→ **TASK TO CARRY OUT**
Pull every line holding the word "label" from the data below and copy it.

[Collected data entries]

def rsaKeygenRun (s : State) (x : Job) : Ran :=
  let d := x.desc
  let half := d.paramSet.toNat / 2
  let e := rsaE d
  let fuel := 5 * half
  match primeTries (rsaPrimeOk half e) x fuel 1 s with
  | (none, s) => ranBad s { status := stAborted, detail := 0x0927 }
  | (some (n, p), s) => match primeTries (fun q => rsaPrimeOk half e q && rsaPairOk half e p q) x fuel 1 s with
    | (none, s) => ranBad s { status := stAborted, detail := 0x0927 }
    | (some (m, q), s) =>
      let z := setSize 14 d
      let value := rsaKeyValue (rsaK d) e p q
      let k := newKey s x.pitch 14 d.paramSet z.cells 0 value
      let k := { withAttrs (attrsOf d) (if bit d.param 4 then useDecrypt else useSign) k with faultPolicy := bits d.param 1 2 }
      let mode := keygenMode d
      let test := rsaPairwise (bit mode 0) (rsaK d) (rsaBlind s x) (rsaParts (rsaK d) value)
      checkedRun s x (!bit mode 1 || test.1) (!bit mode 1 || test.2)
        (ranWith s { outOf (outStatus d) 0 (handles s x 0 ||| at64 32 (BitVec.ofNat 16 (n + m))) with output := outBytes d (publicOf k) }
          [.keyPut (reservedAt x 0) k])

def rsaKeygenSpec : OpSpec :=
  { code := 0x0931, modes := true, vault := true, place := fun _ _ => .engine,
    more5 := fun _ x => vaultRequired x.desc,
    uses := fun _ => { param := 0xFFFFFFFFFFFFFF17, set := true, inp := true, out := true },
    sets := rsaKeygenSet,
    own6 := sharesBad,
    fields := fun _ x => firstBad [rsaEBad x.desc, keygenAttrsBad x.desc],
    keys := fun _ x => keygenFaultBad x.desc,
    lengths := fun _ x => firstBad [badWhen (x.desc.inLen != 0) (badLength 0x0202), needOutOr0 x.desc (setSize 14 x.desc).pub],
    slots := fun _ x => [slotFor (setSize 14 x.desc).cells (setSize 14 x.desc).priv (bit (attrsOf x.desc) 16)],
    masked := fun _ _ => true,
    draws := fun _ _ => .call,
    mean := fun _ x => some (rsaKeygenMean x.desc.paramSet.toNat),
    run := rsaKeygenRun }

/-- The time of a public operation with a key's exponent (R281). -/
def rsaPublic (d : Desc) (pk : Bytes) : Nat := rsaPublicTime d.paramSet.toNat (beNat (slice pk (rsaK d) 4))

/-- A private operation's time (R279, R281): VERIFY adds the public operation. -/
def rsaPrivateTime (s : State) (x : Job) : Option Nat :=
  let m := modeWith s x.desc
  inAdded m ((namedKey s x.desc).map (fun k => rsaPublic x.desc (publicOf k)))
    (inInvariant m 115 (cus (rsaFigures x.desc.paramSet.toNat).1))

/-- PAD, SALT_LEN and the hash's length. -/
def rsaPad (d : Desc) : BitVec 2 := bits d.param 0 2
def saltLen (d : Desc) : Nat := (bits d.param 16 16).toNat
def hashLen (d : Desc) : Nat := ((prehash (phOf d)).map (·.1)).getD 0

/-- PH names one of the six hashes. -/
def rsaPhBad (d : Desc) : Option Bad := badWhen (!decide (1 ≤ phOf d ∧ phOf d ≤ 6)) (badField 0x0302)

def rsaSignFieldsBad (d : Desc) : Option Bad :=
  firstBad
    [ badWhen (decide (2 ≤ (rsaPad d).toNat)) (badField 0x0925), rsaPhBad d,
      badWhen (rsaPad d == 0 && saltLen d != 0) (badField 0x0924) ]

def rsaSignLenBad (d : Desc) : Option Bad :=
  firstBad
    [ badWhen (d.inLen.toNat != hashLen d) (badLength 0x0303),
      badWhen (decide (hashLen d < saltLen d)) (badLength 0x0924) ]

/-- The block that a signature of a descriptor is made over; none where a PSS block does not fit the modulus. -/
def rsaBlock (d : Desc) (digest salt : Bytes) : Option Bytes :=
  if rsaPad d = 0 then some (pkcs1Block (rsaK d) (phOf d) digest)
  else if pssFits (rsaK d) digest.length salt.length then some (pssBlock (rsaK d) (phOf d) digest salt)
  else none

/-- A private operation released by `f`, with what the fault mode in force checks of it (R279): VERIFY raises the result to e. -/
def rsaPrivate (s : State) (x : Job) (key : Key) (c : Nat) (f : Nat → Ran) : Ran :=
  let m := modeWith s x.desc
  let v := rsaParts (rsaK x.desc) key.value
  let y := rsaPower (bit m 0) v (rsaBlind s x) c
  checkedRun s x y.2 (!bit m 1 || expMod v.n y.1 v.e == c) (f y.1)

/-- A signature whose PSS block does not fit its modulus has no value in the spec: it is free (log 68). -/
def rsaSignRun (s : State) (x : Job) : Ran :=
  let d := x.desc
  match keyOf s d.keyHandle with
  | none => ranBad s { status := stKeyAbsent, detail := 0x0B03 }
  | some k =>
    let (salt, s) := if saltLen d = 0 then ([], s) else draw s x.pitch (saltLen d)
    match rsaBlock d (jobInput s x) salt with
    | none =>
      let (v, s) := drawFree s
      ranWith s { outOf stOk 0 with output := beBytes (rsaK d) (v % 2 ^ (8 * rsaK d)) }
    | some b => rsaPrivate s x k (beNat b) (fun y => ranWith s { outOf stOk 0 with output := beBytes (rsaK d) y })

def rsaSignSpec : OpSpec :=
  { code := 0x0932, modes := true, place := fun _ _ => .engine,
    more5 := fun _ x => vaultForbidden x.desc,
    uses := fun _ => { param := 0xFFFFFF03, set := true, key := true, inp := true, out := true },
    sets := isSet 14,
    fields := fun _ x => rsaSignFieldsBad x.desc,
    keys := fun s x => keyCheck s x.pitch x.desc.keyHandle (privateNeed x.desc 14 x.desc.paramSet (some 0)),
    lengths := fun _ x => firstBad [rsaSignLenBad x.desc, needOut x.desc (rsaK x.desc)],
    masked := fun _ _ => true,
    draws := fun _ x => if saltLen x.desc = 0 then .nothing else .call,
    time := fun s x _ => rsaPrivateTime s x,
    run := rsaSignRun }

/-- A signature verifies: below n, and its power the expected block of PKCS #1 v1.5, or a PSS block of exactly SALT_LEN bytes of salt
(R272, R273). -/
def rsaSigOk (d : Desc) (pk digest sig : Bytes) : Bool :=
  let k := rsaK d
  let n := beNat (pk.take k)
  let m := beBytes k (expMod n (beNat sig) (beNat (slice pk k 4)))
  decide (beNat sig < n) &&
  (if rsaPad d = 0 then m == pkcs1Block k (phOf d) digest else pssOk k (phOf d) (saltLen d) digest m)

def rsaVerifyRun (s : State) (x : Job) : Ran :=
  let d := x.desc
  let (pk, sig) := givenPublic s x (setSize 14 d).pub
  match (if d.keyHandle = 0 then rsaPubBad d.paramSet.toNat pk else none) with
  | some b => ranBad s b
  | none =>
    ranWith s (verdict (rsaSigOk d pk (jobInput s x) sig))

def rsaVerifySpec : OpSpec :=
  { code := 0x0933, modes := true, place := fun _ _ => .engine,
    more5 := fun _ x => vaultForbidden x.desc,
    uses := fun _ => { param := 0xFFFFFF03, set := true, key := true, inp := true, aux := true },
    sets := isSet 14,
    fields := fun _ x => rsaSignFieldsBad x.desc,
    keys := fun s x => slotPublicBad s x 14,
    lengths := fun _ x => firstBad
      [ rsaSignLenBad x.desc,
        badWhen (x.desc.auxLen.toNat != inlineLen x.desc (setSize 14 x.desc).pub + rsaK x.desc) (badLength 0x0306) ],
    time := fun s x o => validated o (rsaValidFigure x.desc.paramSet.toNat)
      (some (inInvariant (modeWith s x.desc) 105 (rsaPublic x.desc (givenPublic s x (setSize 14 x.desc).pub).1))),
    run := rsaVerifyRun }

/-- The longest OAEP message. -/
def oaepMax (d : Desc) : Nat := rsaK d - 2 * hashLen d - 2

def rsaEncryptRun (s : State) (x : Job) : Ran :=
  let d := x.desc
  let (pk, label) := givenPublic s x (setSize 14 d).pub
  let (seed, s) := draw s x.pitch (hashLen d)
  match (if d.keyHandle = 0 then rsaPubBad d.paramSet.toNat pk else none) with
  | some b => ranBad s b
  | none =>
    let m := oaepBlock (rsaK d) (phOf d) label seed (jobInput s x)
    let c := expMod (beNat (pk.take (rsaK d))) (beNat m) (beNat (slice pk (rsaK d) 4))
    ranWith s { outOf stOk 0 with output := beBytes (rsaK d) c }

/-- OAEP's limits; an encoding needs 2hLen + 2 bytes beside the message (R272). -/
def oaepLenBad (d : Desc) : Option Bad :=
  let n := inlineLen d (setSize 14 d).pub
  firstBad
    [ badWhen (decide (d.auxLen.toNat < n)) (badLength 0x0203),
      badWhen (decide (rsaK d < d.inLen.toNat + 2 * hashLen d + 2 ∨ n + 65536 < d.auxLen.toNat)) (badLength 0x0926) ]

def rsaEncryptSpec : OpSpec :=
  { code := 0x0934, modes := true, place := fun _ _ => .engine,
    more5 := fun _ x => vaultForbidden x.desc,
    uses := fun _ => { param := 0xFF01, set := true, key := true, inp := true, out := true, aux := true },
    sets := isSet 14,
    own6 := sharesBad,
    fields := fun _ x => rsaPhBad x.desc,
    keys := fun s x => slotPublicBad s x 14,
    lengths := fun _ x => firstBad [oaepLenBad x.desc, needOut x.desc (rsaK x.desc)],
    draws := fun _ _ => .call,
    time := fun s x o => validated o (rsaValidFigure x.desc.paramSet.toNat)
      (if modeWith s x.desc = 0 then some (rsaPublic x.desc (givenPublic s x (setSize 14 x.desc).pub).1) else none),
    run := rsaEncryptRun }

/-- A decoded message in the vault: a secret key, with its origin imported (R274). -/
def oaepKey (s : State) (x : Job) (m : Bytes) : Ran :=
  if m.length < 16 ∨ 64 < m.length then ranBad s { status := stSigInvalid, detail := 0x0923 }
  else match secretAttrsBad (attrsOf x.desc) m.length x.pitch with
    | some b => ranBad s b
    | none =>
      let k := withOwnAttrs (attrsOf x.desc) (newKey s x.pitch 1 0 1 1 m)
      ranWith s (outOf stOk 0 (handles s x 0)) [.keyPut (reservedAt x 0) k]

def rsaDecryptRun (s : State) (x : Job) : Ran :=
  let d := x.desc
  let c := jobInput s x
  match keyOf s d.keyHandle with
  | none => ranBad s { status := stKeyAbsent, detail := 0x0B03 }
  | some k =>
    if beNat ((publicOf k).take (rsaK d)) ≤ beNat c then ranBad s { status := stInputRange, detail := 0x0922 }
    else
      rsaPrivate s x k (beNat c) (fun y => match oaepMessage (rsaK d) (phOf d) (jobAux s x) (beBytes (rsaK d) y) with
        | none => ranBad s { status := stSigInvalid, detail := 0x0923 }
        | some m => if d.toVault then oaepKey s x m else ranWith s (given m))
where
  /-- An output written, or nothing where it is empty. -/
  given (b : Bytes) : JobOut := { outOf (if b.isEmpty then stNoOutput else stOk) 0 with output := b }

→ **SOLUTION FOR THIS EXERCISE**
  let (pk, label) := givenPublic s x (setSize 14 d).pub
    let m := oaepBlock (rsaK d) (phOf d) label seed (jobInput s x)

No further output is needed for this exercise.